Her new use of vibrant color seems only to exaggerate the intensity of her themes. The figures erect out of the darkness like thoughts surfacing in the mind. The tone of her work is serious while the colors would almost suggest a playfulness. Although the paintings are very large, the images are not general but painstakingly detailed with fine lines creating the figures. Her combined use of paint and wax allows her to express, with several mediums, the multi-dimensional nature of her subject matter.

A prevalent theme is the “Thread of Ariadne” – based on the mythological figure, Ariadne, who gave a ball of thread to Theseus so he could find his way out of the Minotaur’s maze. In constructing these mazes for us, but by also giving us the path to “escape,” Ms.

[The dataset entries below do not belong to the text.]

-- ==== Sys2Proof/Machine/Downstream.lean ====
section
/-! DEFINITION. Chapter 02: receive states, candidates, frames in Sync, codewords, bandwidth maps, directives and the carrier walk (R63-R113). -/
namespace Sys2Proof.Machine

/-- Symbols of a frame (R63). -/
def frameSymbols : Nat := 6220800

/-- TC bytes of a frame (R72). -/
def tcBytes : Nat := 1382392

/-- The frame mark (R81). -/
def frameMark : Nat := 0xB4E62C197A53D08F

/-- The hard decisions of `n` bytes of the line as the slicer makes them: with `DS_RX_INVERT` 1 every level is negated first,
which changes the first bit of each pair and keeps the second (R65, Table 02-1). -/
def sliced (s : State) (ch : Fin 4) (n v : Nat) : Nat :=
  if s.flag Obj.DS_RX_INVERT (sub ch) then Nat.xor v (2 * (4 ^ (4 * n) / 3)) else v

/-- The mark matches within the tolerance (R81). -/
def markMatches (s : State) (ch : Fin 4) (bits : BitVec 64) : Bool :=
  decide (popCount 64 (Nat.xor (sliced s ch 8 bits.toNat) frameMark) ≤ s.obj Obj.DS_MARK_TOL (sub ch))

/-- The line byte of a TC byte (R72). -/
def lineByte (t : Nat) : Nat := 2160 * ((t + 8) / 1920) + (t + 8) % 1920

/-- A pattern test holds the channel's receiver (R385). -/
def prbsHolds (s : State) (ch : Fin 4) : Bool :=
  let v := s.row Obj.HL_PRBS_TABLE (8 + ch.val)
  bitAt v 63 || bitAt v 58

/-- The channel's receiver runs (R67, R69, R385). -/
def rxRuns (s : State) (ch : Fin 4) : Bool :=
  s.flag Obj.DS_RX_ENABLE (sub ch) && s.chanPowered ch && !prbsHolds s ch

/-! ### Leaving Sync (R70) -/

/-- The open fragments of a channel go to Discarding, and what they passed is marked truncated (R106). -/
def breakFragments (ch : Fin 4) (s : State) : State :=
  let opened := s.rx[ch].frags
  let s := s.modRx ch fun r => { r with frags := r.frags.map fun e => match e.2 with
    | .opened .. => (e.1, FragState.discarding)
    | _ => e }
  opened.foldl (fun s e => match e.2 with
    | .opened fid _ _ _ => cutFrame fid (s.bump Obj.DS_FRAGMENT_ERRORS (sub ch))
    | _ => s) s

/-- The last carriers of frames that are still arriving when delivery stops: those frames are cut short (R70). -/
def cutCarriers (ch : Fin 4) (s : State) : State :=
  s.rx[ch].rxq.foldl (fun s f => match f.cur with
    | some o => match o.fid with
      | some fid => if o.car.last then cutFrame fid s else s
      | none => s
    | none => s) s

/-- The channel leaves Sync toward a state: 1 three bad frames, 2 loss of signal, 3 CDR loss of lock, 4 disabled, 5
`DS_RESYNC` (R70, R112). The expected SFC that `SYNC_LOST` gives is that of the next expected mark (DESIGN CHOICE, log entry
168). Directives already passed to the control cores stay there for the evaluation that follows (DESIGN CHOICE, log entry
169). -/
def leaveSync (ch : Fin 4) (dest : RxState) (reason : Nat) (s : State) : State :=
  let s := s.bump Obj.DS_SYNC_LOSSES (sub ch)
  let s := pmDefect (pmChan ch) (pmWord (pmChan ch) 2 1 s)
  let s := s.ev (Ev.SYNC_LOST + ch.val) (reason :: p64 s.rx[ch].expSfc)
  let s := cutCarriers ch (breakFragments ch s)
  let s := s.modRx ch fun r => { r with
    st := dest, cands := [], window := false, rxq := [], badRun := 0, leftSyncAt := s.now
    late := (r.rxq.filter fun f => f.nextCw < 720).map fun f => (f.pos, f.nextCw) }
  let s := s.modAct ch fun a => { a with leftSync := true, prev := none, pEst := none }
  ponWake ch (skewRefs (upstreamLost ch s))

/-- The channel goes to a state from any other; candidates are discarded (R69, R70). -/
def rxGo (ch : Fin 4) (dest : RxState) (reason : Nat) (s : State) : State :=
  if s.rx[ch].st = .sync then leaveSync ch dest reason s
  else s.modRx ch fun r => { r with st := dest, cands := [], window := false }

/-- Applies the first and the third and fourth triggers of Table 02-3 after a change of what they depend on. -/
def rxRefresh (ch : Fin 4) (s : State) : State :=
  if rxRuns s ch then
    if s.rx[ch].st = .disabled then
      s.modRx ch fun r => { r with st := if r.psd && r.cdr then .hunt else .noSignal }
    else s
  else
    let s := if s.rx[ch].st = .disabled then s else rxGo ch .disabled 4 s
    if prbsHolds s ch && s.chanPowered ch then s
    else s.modRx ch fun r => { r with cdr := false, calibrated := false }

/-! ### Loss of signal, lock, enable and resync (R66-R69) -/

/-- Loss of signal (R67). -/
def signalLoss (ch : Fin 4) (reason : Nat) (s : State) : State :=
  let st := s.rx[ch].st
  if rxRuns s ch && (st == .hunt || st == .presync || st == .sync) then
    let code := if st = .hunt then 2 else if st = .presync then 3 else 4
    let s := (s.bump Obj.DS_LOS_COUNT (sub ch)).ev (Ev.SIGNAL_LOST + ch.val) [code]
    rxGo ch .noSignal reason s
  else s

Harris has enabled us to explore, uninhibitedly, the route of our own fears.

The maze translates from metaphorical to physical context as it delineates the curve of the spine, the labyrinth of veins that move through us in our own impossible inner framework. Although the figures are clearly structural in form, the movement, the motion, and emotion incites an energetic response in the viewer who identifies instinctively with the patterns and paths, the complexity and simplicity of those bodies.

Ms. Harris explores the human instinct to deconstruct the unknown; to examine, in parts, the mysteries and complexities of life, the connections and dissections. She attempts to break things down without destroying them, allowing the form to remain itself while being examined, to find among the mazes a safe and true path to lead us on. And as she unravels Ariadne’s thread for us to follow, holding on becomes the easy part.